Deer and Deer hunting magazine reported that a mature buck could possibly breed up to 7 does a season. They also said that the buck would end up having a rough winter because of how run down the animal would be.


----------



## buckpro85 (Jul 11, 2007)

*answer*

one of my good friends was on his break at lunch yesterday and told me about it, they did the study in SC actually, , it shocked me, they succesfully breed that many, doesnt mean they breed that amount but succesfully do, i was way off to, i thought 5. most mature bucks, the article said follow the same doe around and fight for her until she is ready to breed. then they chase another one, maybe the ones that breed 3 or more are the bad mother ******* that throw down and win, i dunno, just my opinion


----------



## Illustrator (Aug 9, 2007)

My guess was: 

*AS MANY AS THEY CAN!!*


----------



## Stanley (Jan 18, 2005)

From my not so recent studies, mature bucks bread more than one doe a year.


----------



## JOE DIRTAY (Jun 8, 2007)

I too read a recent study that says mature bucks 1-2 with 3 max in a breeding season.

Also, 25% of twin fawns have separate sires.

I would have thought the bug bruiser would have got more.


----------



## Stump Shooter (Apr 13, 2006)

JOE DIRTAY said:


> I too read a recent study that says mature bucks 1-2 with 3 max in a breeding season.
> 
> Also, 25% of twin fawns have separate sires.
> 
> I would have thought the bug bruiser would have got more.

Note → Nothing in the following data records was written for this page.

/-- Every command is a chain of checks that do not look at the overlay, ended by a success or a raise. -/
theorem uniform_exec (i : Instr) (s : State) : Uniform (exec i) s := by
  cases i
  case nop => exact uniform_succeed (f := id) fun _ _ _ => rfl
  case clrerr => exact ⟨{ s with lasterr := 0 }, fun _ => 0, fun _ _ _ => rfl⟩
  case reservedE | reservedF => exact uniform_raise (f := id) _ fun _ _ _ => rfl
  case expand | confuse | feistel | round => exact uniform_succeed (f := setResult _) fun _ _ _ => rfl
  case enc b | dec b =>
    exact .ite (fun _ _ _ => .rfl) (uniform_sequenceError s) (uniform_succeed fun _ _ _ => rfl)
  case setkey k =>
    exact .ite (fun _ _ _ => .rfl) (uniform_sequenceError s)
      (.ite (fun _ _ _ => .rfl) (uniform_raise (f := id) _ fun _ _ _ => rfl) (uniform_succeed fun _ _ _ => rfl))
  case sched n =>
    exact .ite (fun _ _ _ => .rfl) (uniform_sequenceError s)
      (.ite (fun _ _ _ => .rfl) (uniform_raise _ fun _ _ _ => rfl) (uniform_succeed fun _ _ _ => rfl))
  case senc p =>
    exact .ite (fun _ _ _ => .rfl) (uniform_sequenceError s)
      (.ite (fun _ _ _ => .rfl) (uniform_raise (f := id) _ fun _ _ _ => rfl) (uniform_succeed fun _ _ _ => rfl))
  case sdec =>
    exact .ite (fun _ _ _ => .rfl) (uniform_sequenceError s) (uniform_succeed fun _ _ _ => rfl)
  case sbyte d =>
    show Uniform (execSbyte d) s
    rw [execSbyte_eq_ite]
    exact .ite (fun _ _ _ => .rfl) (uniform_sequenceError s)
      (.ite (fun _ _ _ => .rfl)
        (.ite (fun _ _ _ => .rfl) (uniform_abortWithFormatError s) (uniform_succeed fun _ _ _ => rfl))
        (.ite (fun _ _ _ => .rfl) (uniform_succeed fun _ _ _ => rfl)
          (.ite (fun _ _ _ => .rfl) (uniform_succeed (completeEnc_overlay d s)) (uniform_succeed (completeDec_overlay d s)))))
  case send =>
    show Uniform execSend s
    rw [execSend_eq_ite]
    exact .ite (fun _ _ _ => .rfl) (uniform_sequenceError s)
      (.ite (fun _ _ _ => .rfl) (uniform_abortWithFormatError s)
        (.ite (fun _ _ _ => .rfl)
          (.ite (fun _ _ _ => .rfl) (uniform_abortWithFormatError s)
            (uniform_succeed fun c k rest => congrArg endStream (flushEnc_overlay s c k rest)))
          (.ite (fun _ _ _ => .rfl) (uniform_abortWithFormatError s)
            (uniform_succeed fun c k rest => congrArg endStream (flushDec_overlay s c k rest)))))

/-- Every command completes (60_exceptions.md R208). -/
theorem exec_completes (i : Instr) (s : State) : ∃ t, exec i s = .next t := by
  obtain ⟨t, sticky, ht⟩ := uniform_exec i s
  exact ⟨_, ht s.lasterr s.sticky s.script⟩

/-- A command does the same whatever the host does after it (log 1). -/
theorem exec_withScript {i : Instr} {s t : State} (h : exec i s = .next t) (rest : List HostMove) :
    exec i { s with script := rest } = .next { t with script := rest } := by
  obtain ⟨u, sticky, hu⟩ := uniform_exec i s
  obtain rfl := Host.Outcome.next.inj (h.symm.trans (hu s.lasterr s.sticky s.script))
  exact hu s.lasterr s.sticky rest

/-- A command does the same to every register but STICKY whatever errors are recorded (60_exceptions.md R208). -/
theorem exec_withErrors (i : Instr) (s : State) (c : BitVec 3) (k : BitVec 5) :
    ∃ t u, exec i s = .next t ∧ exec i { s with lasterr := c, sticky := k } = .next u ∧ u = { t with sticky := u.sticky } := by
  obtain ⟨t, sticky, ht⟩ := uniform_exec i s
  exact ⟨_, _, ht s.lasterr s.sticky s.script, ht c k s.script, rfl⟩

/-! ## One step -/

section
variable {s : State} {rest : List HostMove}

theorem step_command {w : Word} (h : s.script = .command w :: rest) : step s = exec (decode w) { s with script := rest } := by
  simp only [step, h]

theorem step_readReg {a : RegAddr} (h : s.script = .readReg a :: rest) :
    step s = .next { s with script := rest, reads := s.reads ++ [(a, readRegister a s)] } :=
  step_eq_next.mpr (.inr (.inr (.inl ⟨a, rest, h, rfl⟩)))

theorem step_outReady (h : s.script = .outReady :: rest) : step s = .next (hostTake { s with script := rest }) :=
  step_eq_next.mpr (.inr (.inr (.inr (.inl ⟨rest, h, rfl⟩))))

theorem step_reset (h : s.script = .reset :: rest) :
    step s = .next { State.reset with script := rest, reads := s.reads, got := s.got } :=
  step_eq_next.mpr (.inr (.inr (.inr (.inr ⟨rest, h, rfl⟩))))

theorem step_idle (h : s.script = []) : step s = .next s :=
  step_eq_next.mpr (.inl ⟨h, rfl⟩)

theorem hostTake_offered {b : Byte} (h : s.out[s.taken]? = some b) :
    hostTake s = { s with taken := s.taken + 1, got := s.got ++ [b] } := by
  simp only [hostTake, offeredByte, h]

theorem hostTake_none (h : s.out[s.taken]? = none) : hostTake s = s := by
  simp only [hostTake, offeredByte, h]

@[simp] theorem hostTake_script (s : State) : (hostTake s).script = s.script := by
  obtain ⟨b, -, h⟩ | ⟨-, h⟩ := hostTake_cases s <;> rw [h]

/-- A step with an interaction pending performs it: it answers a next state, with that interaction done. -/
theorem step_performs {m : HostMove} (h : s.script = m :: rest) : ∃ t, step s = .next t ∧ t.script = rest := by
  cases m with
  | command w =>
    obtain ⟨t, ht⟩ := exec_completes (decode w) { s with script := rest }
    obtain ⟨-, hscript, -, -⟩ := Writers.exec_sameHost ht
    exact ⟨t, (step_command h).trans ht, hscript⟩
  | readReg a => exact ⟨_, step_readReg h, rfl⟩
  | outReady => exact ⟨_, step_outReady h, hostTake_script _⟩
  | reset => exact ⟨_, step_reset h, rfl⟩

theorem step_completes (s : State) : ∃ t, step s = .next t := by
  cases h : s.script with
  | nil => exact ⟨s, step_idle h⟩
  | cons m rest =>
    obtain ⟨t, ht, -⟩ := step_performs h
    exact ⟨t, ht⟩

end

/-- Settles O6. -/
theorem stepRunsDecodedCommand : Obligations.StepRunsDecodedCommand := by
  unfold Obligations.StepRunsDecodedCommand
  exact fun _ _ _ => step_command

/-- Settles O9: the two cases of taking a byte. -/
theorem outputBytesAreTakenInOrder : Obligations.OutputBytesAreTakenInOrder := by
  unfold Obligations.OutputBytesAreTakenInOrder
  refine ⟨fun s b rest hs hb => ?_, fun s rest hs hb => ?_⟩
  · rw [step_outReady hs, hostTake_offered (s := { s with script := rest }) hb]
  · rw [step_outReady hs, hostTake_none (s := { s with script := rest }) hb]

/-- Settles O11. -/
theorem idleCoreHoldsItsState : Obligations.IdleCoreHoldsItsState := by
  unfold Obligations.IdleCoreHoldsItsState
  exact fun _ => step_idle

/-! ## Runs of steps -/

/-- A run's first step hands its state to the steps after it. -/
theorem run_succ_of_step {s t : State} (h : step s = .next t) (n : Nat) :
    Host.Core.run core (n + 1) s = Host.Core.run core n t := by
  have hcore : core.step s = .next t := h
  simp only [Host.Core.run, hcore]

/-- Settles O8: a read changes the host's record alone, which no read looks at. -/
theorem registerReadHasNoSideEffect : Obligations.RegisterReadHasNoSideEffect := by
  unfold Obligations.RegisterReadHasNoSideEffect
  refine ⟨fun _ _ _ => step_readReg, fun s a rest hs => ?_⟩
  rw [run_succ_of_step (step_readReg hs), run_succ_of_step (step_readReg rfl), List.append_assoc]
  rfl

/-- Settles O10: a reset step keeps the host's record alone, which no command writes. -/
theorem resetReplacesCoreState : Obligations.ResetReplacesCoreState := by
  unfold Obligations.ResetReplacesCoreState
  refine ⟨fun _ _ => step_reset, fun s w rest hs => ?_, by decide⟩
  obtain ⟨t, ht⟩ := exec_completes (decode w) { s with script := .reset :: rest }
  obtain ⟨-, hscript, hreads, hgot⟩ := Writers.exec_sameHost ht
  rw [run_succ_of_step ((step_command hs).trans ht), run_succ_of_step (step_reset hscript), step_reset rfl, hreads, hgot]
  rfl

/-- Settles O7, by induction on the words: each step is the next command, and no command looks at the words after it. -/
theorem writtenWordsRunInOrder : Obligations.WrittenWordsRunInOrder := by
  unfold Obligations.WrittenWordsRunInOrder
  intro ws
  induction ws with
  | nil => exact fun s rest hs => by rw [← show s.script = rest from hs]; rfl
  | cons w ws ih =>
    intro s rest hs
    obtain ⟨t, ht⟩ := exec_completes (decode w) { s with script := writeWords ws ++ rest }
    obtain ⟨-, hscript, -, -⟩ := Writers.exec_sameHost ht
    rw [List.length_cons, run_succ_of_step ((step_command hs).trans ht), ih t rest hscript, List.map_cons,
      Framer.execAll_cons_of_next (exec_withScript ht rest)]

/-- As many steps as the host has interactions perform them all. -/
theorem run_performs_all (s : State) : ∃ t, Host.Core.run core s.script.length s = .next t ∧ t.script = [] := by
  induction h : s.script generalizing s with
  | nil => exact ⟨s, rfl, h⟩
  | cons m rest ih =>
    obtain ⟨t, ht, hscript⟩ := step_performs h
    rw [List.length_cons, run_succ_of_step ht]
    exact ih t hscript

/-- Settles O12: commands and steps complete, and no command looks at the errors recorded before it. -/
theorem noErrorStopsTheCore : Obligations.NoErrorStopsTheCore := by
  unfold Obligations.NoErrorStopsTheCore
  refine ⟨step_completes, exec_completes, fun s w rest hs c k => ?afterErrors, exec_withErrors, fun moves => ?run⟩
  case afterErrors => exact step_command (s := { s with lasterr := c, sticky := k }) hs
  case run =>
    obtain ⟨t, ht, hscript⟩ := run_performs_all (startRun moves)
    have hrun : Host.Core.run core moves.length (startRun moves) = .next t := ht
    exact ⟨t, hrun, hscript, by simp only [observeRun, hrun]; rfl⟩

end Sys2Proof.Proofs.Steps
end

section
/-! SUPPORT. What every step keeps: the schedule of the current KEY (10_state.md R27) and the invariants of the state rules. -/

namespace Sys2Proof.Proofs.Invariant

open Sys2Proof Sys2Proof.Machine Sys2Proof.Safety

variable {i : Instr} {s t : State}

/-! ## The schedule -/

/-- The invariant of R27 speaks of the key registers alone. -/
theorem ScheduleMatchesKey.of_sameKeys (hs : ScheduleMatchesKey s) (h : SameKeys s t) : ScheduleMatchesKey t := by
  obtain ⟨hkey, hnr, hkv, hrk⟩ := h
  intro hv j
  rw [hkey, hnr, hrk]
  exact hs (hkv.symm.trans hv) j

theorem scheduleMatchesKey_of_not_kv (h : s.kv = false) : ScheduleMatchesKey s :=
  fun hv => absurd (h.symm.trans hv) Bool.false_ne_true

/-- The round count of an accepted SCHED stands in NR as it is (41_key_schedule.md R123). -/
theorem toNat_setWidth_of_le_nine {n : Byte} (hn : n.toNat ≤ 9) : (n.setWidth 4).toNat = n.toNat := by
  rw [BitVec.toNat_setWidth]
  omega

/-- SETKEY and a refused round count clear KV, an accepted SCHED writes the schedule, and no other outcome writes a key
register. -/
theorem exec_keeps_scheduleMatchesKey (h : exec i s = .next t) : ScheduleMatchesKey s → ScheduleMatchesKey t := by
  revert i s t
  apply exec_cases
  case keyLoaded | countRefused => intros; exact scheduleMatchesKey_of_not_kv rfl
  case scheduled =>
    intro s n _ hn _ _ j
    rw [toNat_setWidth_of_le_nine hn]
    exact schedule_getElem s.key n.toNat j j.isLt
  all_goals intros; exact ScheduleMatchesKey.of_sameKeys ‹_› ⟨rfl, rfl, rfl, rfl⟩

If a guy thinks about it or maybe it's been written about, once a buck(any size or age) hooks up with a doe and doesn't get kicked off her by another buck....how many actual days does he stay with her? Maybe anywhere from 1-3 days? There's a lot of breeding that goes on in that time frame! To think that a mature buck or a big buck does most of the breeding just can't physically happen. If that mature buck hops off the 1st doe and hits another immediately and spends another possible 2-3 days with her, well that just could be over half of the 1st initial breeding season and he's only "been with" 2 doe.


----------



## thwackaddict (Sep 1, 2006)

*how in the world.....*

can generalizations such as this be made?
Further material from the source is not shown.